Saved entries:
-- ==== Sys2Proof/Machine/Ex.lean ====
section
/-! DEFINITION. Expert routing and the exchange of a layer (R238 to R270). -/

namespace Sys2Proof.Machine

/-! ## Layers, members, faults -/

/-- The layer of a partition on a die. -/
def State.layer (s : State) (d : Fin 8) (n : Part) : Option ExLayer := Assoc.find (d, n) s.ex

/-- Replaces the layer of a die. -/
def State.setLayer (s : State) (d : Fin 8) (n : Part) (x : ExLayer) : State := { s with ex := Assoc.put (d, n) x s.ex }

/-- Changes the layer of a die, if there is one. -/
def State.updLayer (s : State) (d : Fin 8) (n : Part) (f : ExLayer → ExLayer) : State :=
  match s.layer d n with
  | none => s
  | some x => s.setLayer d n (f x)

/-- The open layer of a die. -/
def State.openLayer (s : State) (d : Fin 8) (n : Part) : Option ExLayer := (s.layer d n).bind (fun x => if x.closed then none else some x)

/-- The member dies of a group: module and die, in rising order (R238). -/
def State.memberDies (s : State) (n : Part) : List (ModIx × Fin 8) :=
  (s.members n).flatMap (fun m => (s.partDies n).map (fun d => (m, d)))

/-- Whether a die is the lowest-numbered member die of the module (R246). -/
def State.leadDie (s : State) (n : Part) (d : Fin 8) : Bool := decide ((s.partDies n).head? = some d)

/-- EX.FAULT takes a 0x04xx code (R269). -/
def State.exCode (s : State) (d : Fin 8) (n : Part) (seg : Nat) (code : Code) : State :=
  if code.toNat / 256 = 4 then s.setReg .exFault d.val 0 (faultWord code seg (s.dom n).tick) else s

/-- A fault of a die's EX: EX.FAULT, and the segment is killed (R270). -/
def State.exFault (s : State) (d : Fin 8) (n : Part) (seg : Nat) (code : Code) : State :=
  let s1 := s.exCode d n seg code
  let mine := (s1.cores.filter (fun p => decide (p.1.die = d) && p.2.running && decide (s1.partOf p.1 = some n))).map (·.1)
  if mine.isEmpty then s1.segError n seg code none else mine.foldl (fun t c => t.kill c code) s1

/-! ## The configuration record and the expert table (R241 to R243, R247) -/

/-- Bytes as a descriptor. -/
def descOf (bs : List Byte) : Desc := BitVec.ofNat 256 (bytesNat bs)

/-- The fields of a configuration record (R241). -/
def layerCfgOf (bs : List Byte) : LayerCfg :=
  let f (o k : Nat) : Nat := fieldNat bs o k
  { outK := f 115 1, outN := f 114 1, inK := f 113 1, inN := f 112 1, rowPool := f 108 4, outStride := f 104 4,
    outOff := f 100 4, inStride := f 96 4, outTemplate := descOf ((bs.drop 64).take 32),
    inTemplate := descOf ((bs.drop 32).take 32), slices := f 29 1, outFp32 := decide (f 28 1 = 1), rowBytes := f 24 4,
    bias := f 16 8, layer := BitVec.ofNat 16 (f 12 2), gateMode := f 11 1, topK := f 10 1, experts := f 8 2, table := f 0 8 }

/-- Whether the fields of a record lie in their ranges, with reserved bytes zero (R241, R243). -/
def layerCfgOk (bs : List Byte) (poolSize : Nat) : Bool :=
  let c := layerCfgOf bs
  decide (fieldNat bs 116 12 = 0) && decide (fieldNat bs 30 2 = 0) && decide (fieldNat bs 14 2 = 0)
    && decide (fieldNat bs 28 1 ≤ 1) && decide (1 ≤ c.slices) && decide (c.slices ≤ 144) && decide (c.gateMode ≤ 2)
    && decide (1 ≤ c.topK) && decide (c.topK ≤ 16) && decide (1 ≤ c.experts) && decide (c.experts ≤ 4096)
    && decide (c.topK ≤ c.experts) && decide (1 ≤ c.inN) && decide (1 ≤ c.inK) && decide (1 ≤ c.outN) && decide (1 ≤ c.outK)
    && decide (c.rowPool ≤ poolSize / 4) && decide (poolSize % mib = 0) && decide (256 * mib ≤ poolSize)
    && decide (poolSize ≤ 16384 * mib)

/-- One expert-table entry, or none where it breaks R242 or R243. -/
def expertOf (members : List (ModIx × Fin 8)) (bs : List Byte) : Option ExpertEntry :=
  let at_ (m d : Nat) : Option (ModIx × Fin 8) :=
    members.find? (fun p => decide (p.1.val = m ∧ p.2.val = d))
  let k := fieldNat bs 18 1
  let mirrors := (List.range k).map (fun i => at_ (fieldNat bs (20 + 2 * i) 1) (fieldNat bs (21 + 2 * i) 1))
  match at_ (fieldNat bs 16 1) (fieldNat bs 17 1) with
  | none => none
  | some h =>
    if fieldNat bs 26 6 ≠ 0 ∨ fieldNat bs 19 1 ≠ 0 ∨ 3 < k ∨ mirrors.any (·.isNone) ∨ fieldNat bs 0 8 % 64 ≠ 0
        ∨ fieldNat bs 8 4 % 64 ≠ 0 then none
    else
      some { home := h, mirrors := mirrors.filterMap id, anchorOut := BitVec.ofNat 16 (fieldNat bs 14 2),
             anchorIn := BitVec.ofNat 16 (fieldNat bs 12 2), bytes := fieldNat bs 8 4, addr := fieldNat bs 0 8 }

/-- CFG_HASH (R247). -/
def exCfgHash (record table : List Byte) (threshold poolSize : Nat) : Word :=
  shaWord (record ++ table ++ natBytes 8 threshold ++ natBytes 8 poolSize)

/-! ## Gating (R244, R245) -/

/-- Correctly rounded FP32 quotient. -/
def divFv (x y : Fv) : Fv :=
  match x, y with
  | .nan, _ | _, .nan => .nan
  | .inf _, .inf _ => .nan
  | .inf a, .fin b _ _ => .inf (xor a b)
  | .fin a _ _, .inf b => .fin (xor a b) 0 0
  | .fin a m e, .fin b k f =>
    if k = 0 then (if m = 0 then .nan else .inf (xor a b))
    else if m = 0 then .fin (xor a b) 0 0
    else
      let sh := Nat.log2 k + 64
      (roundSticky (xor a b) (m * 2 ^ sh % k == 0) (m * 2 ^ sh / k) (e - f - (sh : Int))).to32

/-- An expert with its selection score and logit. -/
structure Scored where
  expert : Nat
  score : Fv
  logit : Fv
  deriving DecidableEq, Repr

/-- Whether a score ranks before another: larger first, a NaN below every number, the lower expert on ties (R244). -/
def Scored.before (x y : Scored) : Bool :=
  if x.score.isNan then y.score.isNan && decide (x.expert < y.expert)
  else if y.score.isNan then true
  else if y.score.lt? x.score = some true then true
  else if x.score.lt? y.score = some true then false
  else decide (x.expert < y.expert)

/-- Puts a score in its place. -/
def scoreInsert (x : Scored) : List Scored → List Scored
  | [] => [x]
  | y :: l => if x.before y then x :: y :: l else y :: scoreInsert x l

/-- The experts a token selects, in rank order (R244). -/
def selectExperts (k : Nat) (logits bias : List Fv) : List Scored :=
  (logits.mapIdx (fun i l =>
    (⟨i, match bias[i]? with
      | none => l
      | some b => (l.add b).to32, l⟩ : Scored))).foldl (fun acc x => (scoreInsert x acc).take k) []

/-- FP32 one. -/
def oneFv : Fv := .fin false 1 0

/-- The gate weights of a token's ranks (R245). -/
def gateWeights (mode : Nat) (logits sel : List Fv) : List Fv :=
  let ratio (t : List Fv) : List Fv :=
    let total := match t with
      | [] => .nan
      | a :: l => l.foldl (fun x y => (x.add y).to32) a
    t.map (fun x => divFv x total)
  let ex (x : Fv) : Fv := transFn 0 x
  match mode with
  | 0 => ratio (sel.map (fun l => ex (l.add (sel.headD .nan).neg)))
  | 1 =>
    let m := reduceFn 1 logits
    let total := reduceFn 0 (logits.map (fun l => ex (l.add m.neg)))
    sel.map (fun l => divFv (ex (l.add m.neg)) total)
  | _ => ratio (sel.map (fun l => transFn 4 ((ex l.neg).add oneFv)))

/-- The gates of every token, and the tokens with NaN gate weights. -/
def gateAll (cfg : LayerCfg) (bias : List Fv) (rows : List (List Nat)) : List Gate × Nat :=
  let per := rows.mapIdx (fun r codes =>
    let logits := codes.map fpSingle.decode
    let sel := selectExperts cfg.topK logits bias
    let ws := gateWeights cfg.gateMode logits (sel.map (·.logit))
    (List.zipWith (fun x w => (x, w)) sel ws).mapIdx (fun i p =>
      (⟨r, i, p.1.expert, BitVec.ofNat 32 (fpSingle.encode p.2)⟩ : Gate)))
  (per.flatten, (per.filter (fun l => l.any (fun g => (fpSingle.decode g.weight.toNat).isNan))).length)

/-- Rows per expert. -/
def countGates (e : Nat) (gates : List Gate) : List Nat :=
  (List.range e).map (fun i => (gates.filter (fun g => decide (g.expert = i))).length)

/-! ## Decisions (R248 to R252, R258, R265) -/

/-- Counts of a module for an expert. -/
def ExLayer.count (x : ExLayer) (m : ModIx) (e : Nat) : Nat := (Assoc.getD m [] x.counts).getD e 0

/-- T_e (R249). -/
def ExLayer.total (x : ExLayer) (e : Nat) : Nat := (x.counts.map (fun p => p.2.getD e 0)).sum

/-- The entry of an expert. -/
def ExLayer.expert (x : ExLayer) (e : Nat) : Option ExpertEntry := x.experts[e]?

/-- Whether an expert's home is on a die number. -/
def ExLayer.homeOn (x : ExLayer) (e : Nat) (d : Fin 8) : Bool := (x.expert e).any (fun t => decide (t.home.2 = d))

/-- Experts above the threshold, in descending order of T_e, lower numbers first on ties (R250). -/
def ExLayer.heavy (x : ExLayer) : List Nat :=
  ((List.range x.cfg.experts).filter (fun e => decide (x.threshold < x.total e))).foldl
    (fun l e => (l.takeWhile (fun k => decide (x.total e ≤ x.total k))) ++ [e]
      ++ (l.dropWhile (fun k => decide (x.total e ≤ x.total k)))) []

### What the task requires
Which lines of the data include the string "Whether"? Copy each of them.

### Answer to the exercise
/-- Whether a die is the lowest-numbered member die of the module (R246). -/
/-- Whether the fields of a record lie in their ranges, with reserved bytes zero (R241, R243). -/
/-- Whether a score ranks before another: larger first, a NaN below every number, the lower expert on ties (R244). -/
/-- Whether an expert's home is on a die number. -/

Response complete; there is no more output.